TASK ITEM:
Report how many lines below contain the word "transport", giving the number and no other words.

....

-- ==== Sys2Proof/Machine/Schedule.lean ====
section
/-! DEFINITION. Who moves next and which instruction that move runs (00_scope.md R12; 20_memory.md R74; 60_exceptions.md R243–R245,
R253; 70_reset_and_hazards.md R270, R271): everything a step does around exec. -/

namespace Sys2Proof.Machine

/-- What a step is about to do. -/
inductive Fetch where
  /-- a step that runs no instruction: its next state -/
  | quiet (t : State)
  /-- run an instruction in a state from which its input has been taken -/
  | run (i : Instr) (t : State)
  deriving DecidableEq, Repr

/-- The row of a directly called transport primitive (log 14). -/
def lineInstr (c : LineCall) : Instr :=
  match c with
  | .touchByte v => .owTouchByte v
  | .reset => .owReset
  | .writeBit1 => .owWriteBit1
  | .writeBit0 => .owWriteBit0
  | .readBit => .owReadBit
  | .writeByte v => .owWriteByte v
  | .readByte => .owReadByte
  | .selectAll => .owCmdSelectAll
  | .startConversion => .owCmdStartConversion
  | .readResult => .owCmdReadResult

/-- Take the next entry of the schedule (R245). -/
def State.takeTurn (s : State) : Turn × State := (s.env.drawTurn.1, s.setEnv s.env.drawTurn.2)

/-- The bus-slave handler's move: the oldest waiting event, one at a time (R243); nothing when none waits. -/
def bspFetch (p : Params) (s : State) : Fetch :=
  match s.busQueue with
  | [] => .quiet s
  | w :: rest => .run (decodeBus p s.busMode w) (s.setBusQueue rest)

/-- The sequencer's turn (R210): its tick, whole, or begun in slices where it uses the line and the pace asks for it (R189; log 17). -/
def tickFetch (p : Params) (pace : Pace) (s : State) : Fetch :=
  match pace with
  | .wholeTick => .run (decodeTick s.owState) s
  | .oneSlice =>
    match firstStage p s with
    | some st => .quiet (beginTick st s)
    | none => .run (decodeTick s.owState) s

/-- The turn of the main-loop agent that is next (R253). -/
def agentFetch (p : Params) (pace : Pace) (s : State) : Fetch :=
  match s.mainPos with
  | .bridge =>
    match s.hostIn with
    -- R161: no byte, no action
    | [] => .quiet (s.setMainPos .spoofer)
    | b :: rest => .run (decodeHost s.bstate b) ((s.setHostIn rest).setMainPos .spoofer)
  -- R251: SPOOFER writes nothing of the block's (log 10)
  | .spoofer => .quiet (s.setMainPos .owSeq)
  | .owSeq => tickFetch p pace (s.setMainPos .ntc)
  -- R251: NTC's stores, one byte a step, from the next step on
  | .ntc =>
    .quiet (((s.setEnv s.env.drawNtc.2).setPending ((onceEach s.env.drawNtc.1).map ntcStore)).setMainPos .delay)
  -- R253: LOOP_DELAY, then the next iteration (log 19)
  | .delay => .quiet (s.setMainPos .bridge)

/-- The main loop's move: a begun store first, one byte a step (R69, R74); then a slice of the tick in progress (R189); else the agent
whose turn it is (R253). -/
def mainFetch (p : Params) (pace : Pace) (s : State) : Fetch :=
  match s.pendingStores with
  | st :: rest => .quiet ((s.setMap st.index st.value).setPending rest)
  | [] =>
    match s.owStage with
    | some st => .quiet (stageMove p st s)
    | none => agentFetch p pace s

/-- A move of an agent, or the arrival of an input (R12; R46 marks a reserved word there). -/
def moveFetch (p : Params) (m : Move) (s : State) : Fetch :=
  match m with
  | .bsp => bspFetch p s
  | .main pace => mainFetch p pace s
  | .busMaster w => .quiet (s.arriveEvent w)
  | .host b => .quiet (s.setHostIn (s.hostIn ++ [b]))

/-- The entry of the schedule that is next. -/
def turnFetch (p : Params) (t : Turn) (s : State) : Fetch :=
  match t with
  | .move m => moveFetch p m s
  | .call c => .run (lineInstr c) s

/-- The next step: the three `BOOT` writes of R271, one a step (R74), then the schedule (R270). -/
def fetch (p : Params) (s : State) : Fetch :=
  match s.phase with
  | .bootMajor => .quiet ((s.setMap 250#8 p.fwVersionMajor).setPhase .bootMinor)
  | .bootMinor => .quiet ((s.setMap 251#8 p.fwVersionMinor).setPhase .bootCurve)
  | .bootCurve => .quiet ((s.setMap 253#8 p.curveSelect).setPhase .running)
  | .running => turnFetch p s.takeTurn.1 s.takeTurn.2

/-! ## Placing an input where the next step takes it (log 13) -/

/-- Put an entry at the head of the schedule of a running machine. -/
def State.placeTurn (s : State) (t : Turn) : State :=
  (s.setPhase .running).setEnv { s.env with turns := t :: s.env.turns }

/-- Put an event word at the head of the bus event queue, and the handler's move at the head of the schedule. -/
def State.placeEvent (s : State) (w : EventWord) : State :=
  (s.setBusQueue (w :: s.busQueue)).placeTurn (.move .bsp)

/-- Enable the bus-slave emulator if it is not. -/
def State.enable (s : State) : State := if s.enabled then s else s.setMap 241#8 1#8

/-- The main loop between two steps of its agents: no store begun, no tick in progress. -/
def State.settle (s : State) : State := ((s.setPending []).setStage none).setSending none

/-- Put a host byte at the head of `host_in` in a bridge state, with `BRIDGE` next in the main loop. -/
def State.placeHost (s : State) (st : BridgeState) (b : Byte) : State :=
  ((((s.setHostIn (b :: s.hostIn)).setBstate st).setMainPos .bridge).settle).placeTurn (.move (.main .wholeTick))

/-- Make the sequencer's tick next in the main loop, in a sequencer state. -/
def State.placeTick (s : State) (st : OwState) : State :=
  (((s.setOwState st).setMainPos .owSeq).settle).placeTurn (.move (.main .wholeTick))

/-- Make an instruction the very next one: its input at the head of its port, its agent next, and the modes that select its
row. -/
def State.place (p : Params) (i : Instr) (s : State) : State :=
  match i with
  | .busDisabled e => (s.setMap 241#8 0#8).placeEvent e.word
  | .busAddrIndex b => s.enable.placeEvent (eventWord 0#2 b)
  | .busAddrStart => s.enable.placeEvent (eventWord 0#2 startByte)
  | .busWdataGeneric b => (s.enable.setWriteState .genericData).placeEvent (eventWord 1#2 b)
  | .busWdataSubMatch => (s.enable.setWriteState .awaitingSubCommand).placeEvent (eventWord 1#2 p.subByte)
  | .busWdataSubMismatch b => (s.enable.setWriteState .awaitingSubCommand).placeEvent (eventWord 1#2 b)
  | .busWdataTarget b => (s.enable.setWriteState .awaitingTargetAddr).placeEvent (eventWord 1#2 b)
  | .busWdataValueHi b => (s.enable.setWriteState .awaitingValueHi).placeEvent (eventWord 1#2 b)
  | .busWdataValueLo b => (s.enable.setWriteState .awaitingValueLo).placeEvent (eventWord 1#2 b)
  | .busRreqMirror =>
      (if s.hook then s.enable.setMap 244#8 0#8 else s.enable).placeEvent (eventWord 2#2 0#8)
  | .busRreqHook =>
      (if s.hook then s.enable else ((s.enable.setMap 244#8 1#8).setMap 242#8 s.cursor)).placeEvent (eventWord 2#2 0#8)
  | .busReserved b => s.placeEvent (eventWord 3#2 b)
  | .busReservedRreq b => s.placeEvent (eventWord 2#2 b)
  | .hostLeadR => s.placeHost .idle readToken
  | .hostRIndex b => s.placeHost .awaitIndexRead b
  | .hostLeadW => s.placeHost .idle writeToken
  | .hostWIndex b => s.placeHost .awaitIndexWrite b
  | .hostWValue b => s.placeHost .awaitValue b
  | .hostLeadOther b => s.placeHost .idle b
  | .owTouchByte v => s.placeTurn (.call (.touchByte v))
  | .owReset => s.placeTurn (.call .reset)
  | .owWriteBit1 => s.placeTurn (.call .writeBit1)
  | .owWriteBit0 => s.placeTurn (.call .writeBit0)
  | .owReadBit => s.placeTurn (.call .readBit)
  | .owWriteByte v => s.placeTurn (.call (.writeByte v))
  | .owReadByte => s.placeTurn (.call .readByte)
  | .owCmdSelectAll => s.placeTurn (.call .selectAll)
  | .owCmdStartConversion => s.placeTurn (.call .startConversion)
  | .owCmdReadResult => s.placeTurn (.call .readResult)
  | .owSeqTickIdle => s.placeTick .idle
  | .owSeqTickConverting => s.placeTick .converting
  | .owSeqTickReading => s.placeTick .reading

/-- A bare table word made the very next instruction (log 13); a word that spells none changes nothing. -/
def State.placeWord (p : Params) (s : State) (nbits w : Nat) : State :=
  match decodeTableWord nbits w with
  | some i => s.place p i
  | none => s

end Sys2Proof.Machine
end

....

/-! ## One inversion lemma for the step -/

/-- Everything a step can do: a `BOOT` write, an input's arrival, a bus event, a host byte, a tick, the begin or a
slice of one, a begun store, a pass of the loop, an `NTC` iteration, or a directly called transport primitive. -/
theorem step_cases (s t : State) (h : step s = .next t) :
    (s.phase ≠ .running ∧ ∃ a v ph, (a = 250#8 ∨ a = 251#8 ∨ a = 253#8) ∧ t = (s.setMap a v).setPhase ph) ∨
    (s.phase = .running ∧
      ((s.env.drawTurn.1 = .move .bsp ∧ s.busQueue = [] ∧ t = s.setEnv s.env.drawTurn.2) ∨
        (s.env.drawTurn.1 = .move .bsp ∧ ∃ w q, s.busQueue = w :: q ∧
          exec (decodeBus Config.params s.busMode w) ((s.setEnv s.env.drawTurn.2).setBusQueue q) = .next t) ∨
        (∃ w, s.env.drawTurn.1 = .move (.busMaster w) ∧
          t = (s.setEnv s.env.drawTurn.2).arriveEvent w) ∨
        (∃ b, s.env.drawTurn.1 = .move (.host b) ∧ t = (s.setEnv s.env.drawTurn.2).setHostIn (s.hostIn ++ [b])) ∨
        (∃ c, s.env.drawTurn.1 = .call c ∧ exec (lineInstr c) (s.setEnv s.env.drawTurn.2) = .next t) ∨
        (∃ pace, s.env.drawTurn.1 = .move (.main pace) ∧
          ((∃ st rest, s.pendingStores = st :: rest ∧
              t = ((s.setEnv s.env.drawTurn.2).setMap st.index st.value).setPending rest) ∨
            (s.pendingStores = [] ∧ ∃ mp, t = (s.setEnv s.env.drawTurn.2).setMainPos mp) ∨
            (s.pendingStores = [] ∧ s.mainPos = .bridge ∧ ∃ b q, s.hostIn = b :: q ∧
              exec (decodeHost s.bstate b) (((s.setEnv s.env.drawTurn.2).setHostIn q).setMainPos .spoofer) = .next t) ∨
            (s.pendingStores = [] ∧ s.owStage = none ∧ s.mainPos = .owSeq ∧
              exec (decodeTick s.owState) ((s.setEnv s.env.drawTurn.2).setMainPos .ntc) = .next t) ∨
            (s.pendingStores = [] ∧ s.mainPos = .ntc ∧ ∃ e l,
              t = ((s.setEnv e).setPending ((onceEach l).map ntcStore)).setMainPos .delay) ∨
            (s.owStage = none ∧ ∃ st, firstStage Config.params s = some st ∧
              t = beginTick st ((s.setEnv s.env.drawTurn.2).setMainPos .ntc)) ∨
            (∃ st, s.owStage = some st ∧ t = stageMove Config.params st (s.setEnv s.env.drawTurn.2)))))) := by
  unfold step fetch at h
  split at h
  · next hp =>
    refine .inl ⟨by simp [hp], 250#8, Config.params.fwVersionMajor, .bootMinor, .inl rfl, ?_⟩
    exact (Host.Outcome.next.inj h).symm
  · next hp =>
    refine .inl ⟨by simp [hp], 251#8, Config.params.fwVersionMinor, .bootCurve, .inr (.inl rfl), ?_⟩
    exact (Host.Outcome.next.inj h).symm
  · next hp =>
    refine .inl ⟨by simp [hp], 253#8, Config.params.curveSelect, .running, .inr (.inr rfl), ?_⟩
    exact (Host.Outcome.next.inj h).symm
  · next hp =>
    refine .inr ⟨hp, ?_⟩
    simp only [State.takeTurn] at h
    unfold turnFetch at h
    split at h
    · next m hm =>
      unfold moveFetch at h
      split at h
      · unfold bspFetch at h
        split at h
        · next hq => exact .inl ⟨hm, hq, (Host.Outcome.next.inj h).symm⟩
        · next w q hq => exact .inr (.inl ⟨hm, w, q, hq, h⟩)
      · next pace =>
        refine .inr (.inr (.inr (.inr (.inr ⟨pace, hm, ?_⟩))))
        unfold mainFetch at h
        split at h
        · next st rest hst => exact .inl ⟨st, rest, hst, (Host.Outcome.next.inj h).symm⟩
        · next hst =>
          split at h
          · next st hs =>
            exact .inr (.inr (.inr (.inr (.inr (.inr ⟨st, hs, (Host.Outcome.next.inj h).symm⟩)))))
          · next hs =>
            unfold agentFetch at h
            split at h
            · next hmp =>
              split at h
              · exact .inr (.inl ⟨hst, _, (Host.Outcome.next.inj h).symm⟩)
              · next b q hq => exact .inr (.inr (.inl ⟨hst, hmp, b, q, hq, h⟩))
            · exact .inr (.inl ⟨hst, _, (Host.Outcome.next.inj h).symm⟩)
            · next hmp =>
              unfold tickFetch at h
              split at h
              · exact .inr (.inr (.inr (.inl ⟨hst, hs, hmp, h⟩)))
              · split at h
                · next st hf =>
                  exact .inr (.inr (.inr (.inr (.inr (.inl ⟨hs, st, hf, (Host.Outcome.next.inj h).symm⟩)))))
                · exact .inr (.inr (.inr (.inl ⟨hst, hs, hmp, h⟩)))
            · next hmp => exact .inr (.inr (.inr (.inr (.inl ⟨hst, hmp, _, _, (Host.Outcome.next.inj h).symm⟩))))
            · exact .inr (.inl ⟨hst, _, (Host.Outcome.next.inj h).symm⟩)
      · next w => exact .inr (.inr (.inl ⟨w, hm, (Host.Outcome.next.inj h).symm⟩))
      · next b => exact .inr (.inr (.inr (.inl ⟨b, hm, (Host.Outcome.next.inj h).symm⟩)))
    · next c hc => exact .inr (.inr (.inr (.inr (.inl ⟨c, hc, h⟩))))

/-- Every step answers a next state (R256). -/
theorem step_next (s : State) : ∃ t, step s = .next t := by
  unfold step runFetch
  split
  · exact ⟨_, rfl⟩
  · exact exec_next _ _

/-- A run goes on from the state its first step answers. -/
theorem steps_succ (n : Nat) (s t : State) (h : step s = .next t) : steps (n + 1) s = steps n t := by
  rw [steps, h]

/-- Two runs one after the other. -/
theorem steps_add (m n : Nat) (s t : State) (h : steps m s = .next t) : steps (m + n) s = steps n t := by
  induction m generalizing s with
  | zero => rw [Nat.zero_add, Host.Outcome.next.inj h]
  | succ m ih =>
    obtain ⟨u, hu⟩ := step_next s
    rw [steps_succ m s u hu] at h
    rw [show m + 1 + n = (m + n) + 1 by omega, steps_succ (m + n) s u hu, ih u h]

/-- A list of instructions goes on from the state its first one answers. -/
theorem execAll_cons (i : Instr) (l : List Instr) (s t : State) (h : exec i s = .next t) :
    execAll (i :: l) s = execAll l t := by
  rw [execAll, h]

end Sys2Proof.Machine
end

....

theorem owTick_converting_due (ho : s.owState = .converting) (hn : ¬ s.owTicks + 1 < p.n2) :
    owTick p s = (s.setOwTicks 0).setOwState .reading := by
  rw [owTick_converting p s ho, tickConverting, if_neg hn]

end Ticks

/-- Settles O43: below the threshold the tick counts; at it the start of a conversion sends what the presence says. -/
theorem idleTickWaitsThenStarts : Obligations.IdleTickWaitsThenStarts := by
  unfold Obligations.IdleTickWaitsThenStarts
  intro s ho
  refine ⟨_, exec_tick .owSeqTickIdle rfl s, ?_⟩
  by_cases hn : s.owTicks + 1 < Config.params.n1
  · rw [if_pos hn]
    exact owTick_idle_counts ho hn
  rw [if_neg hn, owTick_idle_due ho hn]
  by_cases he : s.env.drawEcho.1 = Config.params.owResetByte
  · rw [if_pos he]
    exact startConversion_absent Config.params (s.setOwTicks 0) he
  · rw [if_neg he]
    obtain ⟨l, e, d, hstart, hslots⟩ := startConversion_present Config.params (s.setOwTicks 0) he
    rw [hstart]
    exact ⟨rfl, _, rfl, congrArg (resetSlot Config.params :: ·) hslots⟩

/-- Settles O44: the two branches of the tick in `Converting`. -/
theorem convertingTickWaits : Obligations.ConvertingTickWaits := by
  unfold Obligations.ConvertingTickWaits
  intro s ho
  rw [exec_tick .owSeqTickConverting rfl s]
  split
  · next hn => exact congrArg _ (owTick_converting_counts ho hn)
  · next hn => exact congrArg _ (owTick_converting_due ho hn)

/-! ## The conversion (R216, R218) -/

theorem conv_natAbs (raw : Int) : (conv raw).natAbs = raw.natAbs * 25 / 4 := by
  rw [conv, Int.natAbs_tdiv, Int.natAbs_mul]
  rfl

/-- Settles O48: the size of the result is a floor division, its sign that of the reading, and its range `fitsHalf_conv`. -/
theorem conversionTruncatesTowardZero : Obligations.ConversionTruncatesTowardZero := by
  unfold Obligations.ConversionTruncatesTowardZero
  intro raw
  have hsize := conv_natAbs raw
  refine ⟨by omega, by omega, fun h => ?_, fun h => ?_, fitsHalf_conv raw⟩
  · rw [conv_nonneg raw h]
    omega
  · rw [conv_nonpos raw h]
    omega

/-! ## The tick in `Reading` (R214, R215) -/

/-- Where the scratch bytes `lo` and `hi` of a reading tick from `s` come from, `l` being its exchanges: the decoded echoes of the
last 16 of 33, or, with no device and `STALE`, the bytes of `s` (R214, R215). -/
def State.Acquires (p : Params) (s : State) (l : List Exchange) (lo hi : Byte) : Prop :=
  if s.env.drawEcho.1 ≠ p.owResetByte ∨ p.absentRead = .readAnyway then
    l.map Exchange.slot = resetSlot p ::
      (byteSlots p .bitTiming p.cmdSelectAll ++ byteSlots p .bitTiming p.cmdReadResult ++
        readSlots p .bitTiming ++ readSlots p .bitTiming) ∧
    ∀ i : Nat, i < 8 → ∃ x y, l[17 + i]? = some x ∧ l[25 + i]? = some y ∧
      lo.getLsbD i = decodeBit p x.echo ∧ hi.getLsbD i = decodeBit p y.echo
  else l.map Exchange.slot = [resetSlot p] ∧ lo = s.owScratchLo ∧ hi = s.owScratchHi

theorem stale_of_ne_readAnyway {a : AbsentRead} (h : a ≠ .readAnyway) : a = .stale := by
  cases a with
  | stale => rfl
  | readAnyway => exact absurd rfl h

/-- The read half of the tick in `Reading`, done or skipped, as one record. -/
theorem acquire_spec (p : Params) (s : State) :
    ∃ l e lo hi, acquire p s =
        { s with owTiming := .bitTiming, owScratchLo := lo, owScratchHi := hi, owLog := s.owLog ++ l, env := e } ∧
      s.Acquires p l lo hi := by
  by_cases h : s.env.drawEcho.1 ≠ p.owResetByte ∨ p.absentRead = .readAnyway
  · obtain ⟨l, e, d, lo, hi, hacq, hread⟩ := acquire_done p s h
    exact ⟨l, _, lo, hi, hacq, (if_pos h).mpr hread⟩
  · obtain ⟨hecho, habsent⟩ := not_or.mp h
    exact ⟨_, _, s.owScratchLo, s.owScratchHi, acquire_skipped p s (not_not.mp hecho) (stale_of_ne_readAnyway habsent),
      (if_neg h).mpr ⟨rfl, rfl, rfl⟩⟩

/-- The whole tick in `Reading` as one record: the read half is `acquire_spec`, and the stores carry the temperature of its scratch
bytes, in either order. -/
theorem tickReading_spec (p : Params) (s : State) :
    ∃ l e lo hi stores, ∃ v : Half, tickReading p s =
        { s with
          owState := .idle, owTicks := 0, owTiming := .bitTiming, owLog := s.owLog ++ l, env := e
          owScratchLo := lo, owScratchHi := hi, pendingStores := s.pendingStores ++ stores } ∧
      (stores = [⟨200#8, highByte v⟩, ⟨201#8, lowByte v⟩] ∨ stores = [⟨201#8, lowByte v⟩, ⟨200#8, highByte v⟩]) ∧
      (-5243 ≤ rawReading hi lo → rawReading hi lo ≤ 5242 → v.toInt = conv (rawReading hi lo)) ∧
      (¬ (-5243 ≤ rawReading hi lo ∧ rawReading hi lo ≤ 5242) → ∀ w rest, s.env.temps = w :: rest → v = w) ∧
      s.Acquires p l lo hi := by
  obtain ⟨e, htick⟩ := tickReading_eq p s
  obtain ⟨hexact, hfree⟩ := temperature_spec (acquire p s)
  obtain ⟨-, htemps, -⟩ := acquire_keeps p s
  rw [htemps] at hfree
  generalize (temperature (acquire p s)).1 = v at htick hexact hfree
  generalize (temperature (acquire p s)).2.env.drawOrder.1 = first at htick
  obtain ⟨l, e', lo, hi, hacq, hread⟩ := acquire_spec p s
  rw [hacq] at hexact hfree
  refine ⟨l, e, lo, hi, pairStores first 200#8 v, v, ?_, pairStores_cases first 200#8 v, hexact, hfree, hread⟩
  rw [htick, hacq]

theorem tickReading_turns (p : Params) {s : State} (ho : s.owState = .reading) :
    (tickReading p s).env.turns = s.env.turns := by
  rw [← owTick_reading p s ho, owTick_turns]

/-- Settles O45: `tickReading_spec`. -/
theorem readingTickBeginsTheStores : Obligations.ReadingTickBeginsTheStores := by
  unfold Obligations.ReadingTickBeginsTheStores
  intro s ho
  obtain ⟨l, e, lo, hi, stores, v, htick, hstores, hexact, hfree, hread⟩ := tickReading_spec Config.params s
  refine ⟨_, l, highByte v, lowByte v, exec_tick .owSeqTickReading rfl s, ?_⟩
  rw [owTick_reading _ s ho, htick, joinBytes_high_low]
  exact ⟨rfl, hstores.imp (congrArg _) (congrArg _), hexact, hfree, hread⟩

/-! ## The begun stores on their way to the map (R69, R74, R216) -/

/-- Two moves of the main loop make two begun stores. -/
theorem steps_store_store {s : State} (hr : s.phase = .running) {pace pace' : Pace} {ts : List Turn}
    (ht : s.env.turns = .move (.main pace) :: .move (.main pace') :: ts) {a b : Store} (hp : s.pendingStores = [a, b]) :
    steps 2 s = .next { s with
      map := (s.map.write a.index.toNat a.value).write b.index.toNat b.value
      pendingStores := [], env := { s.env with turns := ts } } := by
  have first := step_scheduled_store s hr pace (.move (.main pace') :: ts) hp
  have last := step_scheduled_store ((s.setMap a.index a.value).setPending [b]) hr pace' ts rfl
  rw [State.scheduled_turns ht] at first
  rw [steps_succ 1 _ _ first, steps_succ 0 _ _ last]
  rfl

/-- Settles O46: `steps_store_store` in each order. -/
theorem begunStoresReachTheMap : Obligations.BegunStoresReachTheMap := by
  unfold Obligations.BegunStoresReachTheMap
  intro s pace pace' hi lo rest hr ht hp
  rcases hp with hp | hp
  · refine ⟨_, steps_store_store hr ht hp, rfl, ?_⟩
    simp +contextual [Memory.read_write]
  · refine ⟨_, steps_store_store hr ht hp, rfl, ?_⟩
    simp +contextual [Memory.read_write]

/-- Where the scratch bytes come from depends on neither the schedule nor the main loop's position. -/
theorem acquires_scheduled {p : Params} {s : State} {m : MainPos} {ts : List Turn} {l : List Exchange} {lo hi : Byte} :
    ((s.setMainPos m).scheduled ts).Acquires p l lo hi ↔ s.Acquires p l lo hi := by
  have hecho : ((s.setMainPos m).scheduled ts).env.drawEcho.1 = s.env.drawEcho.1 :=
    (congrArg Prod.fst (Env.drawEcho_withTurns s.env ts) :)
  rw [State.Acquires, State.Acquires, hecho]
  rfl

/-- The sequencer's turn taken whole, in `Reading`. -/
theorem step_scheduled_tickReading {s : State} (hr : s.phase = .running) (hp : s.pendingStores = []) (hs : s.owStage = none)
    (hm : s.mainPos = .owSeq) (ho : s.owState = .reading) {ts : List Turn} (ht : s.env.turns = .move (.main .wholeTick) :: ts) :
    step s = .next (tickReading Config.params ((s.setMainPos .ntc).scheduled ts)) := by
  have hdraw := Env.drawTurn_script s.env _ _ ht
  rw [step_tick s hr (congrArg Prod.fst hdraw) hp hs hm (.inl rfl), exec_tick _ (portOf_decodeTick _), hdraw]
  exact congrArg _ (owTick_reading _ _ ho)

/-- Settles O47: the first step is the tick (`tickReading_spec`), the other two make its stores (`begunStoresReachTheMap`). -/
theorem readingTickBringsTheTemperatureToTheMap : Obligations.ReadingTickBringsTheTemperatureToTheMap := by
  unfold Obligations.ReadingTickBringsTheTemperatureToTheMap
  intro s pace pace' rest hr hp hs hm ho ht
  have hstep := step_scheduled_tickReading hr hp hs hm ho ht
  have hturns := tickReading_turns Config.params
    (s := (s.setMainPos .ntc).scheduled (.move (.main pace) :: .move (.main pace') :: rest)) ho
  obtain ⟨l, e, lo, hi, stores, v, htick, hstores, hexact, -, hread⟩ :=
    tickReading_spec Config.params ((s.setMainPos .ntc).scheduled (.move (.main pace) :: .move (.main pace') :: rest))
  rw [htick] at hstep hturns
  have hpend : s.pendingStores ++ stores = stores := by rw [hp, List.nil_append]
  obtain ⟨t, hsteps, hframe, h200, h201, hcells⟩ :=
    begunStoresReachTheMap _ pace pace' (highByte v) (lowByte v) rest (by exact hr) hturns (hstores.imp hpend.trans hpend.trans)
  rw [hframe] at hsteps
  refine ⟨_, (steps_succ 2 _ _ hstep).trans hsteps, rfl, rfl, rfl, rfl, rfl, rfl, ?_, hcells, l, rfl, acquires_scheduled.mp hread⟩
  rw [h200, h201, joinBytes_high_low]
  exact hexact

....

RESPONSE:
2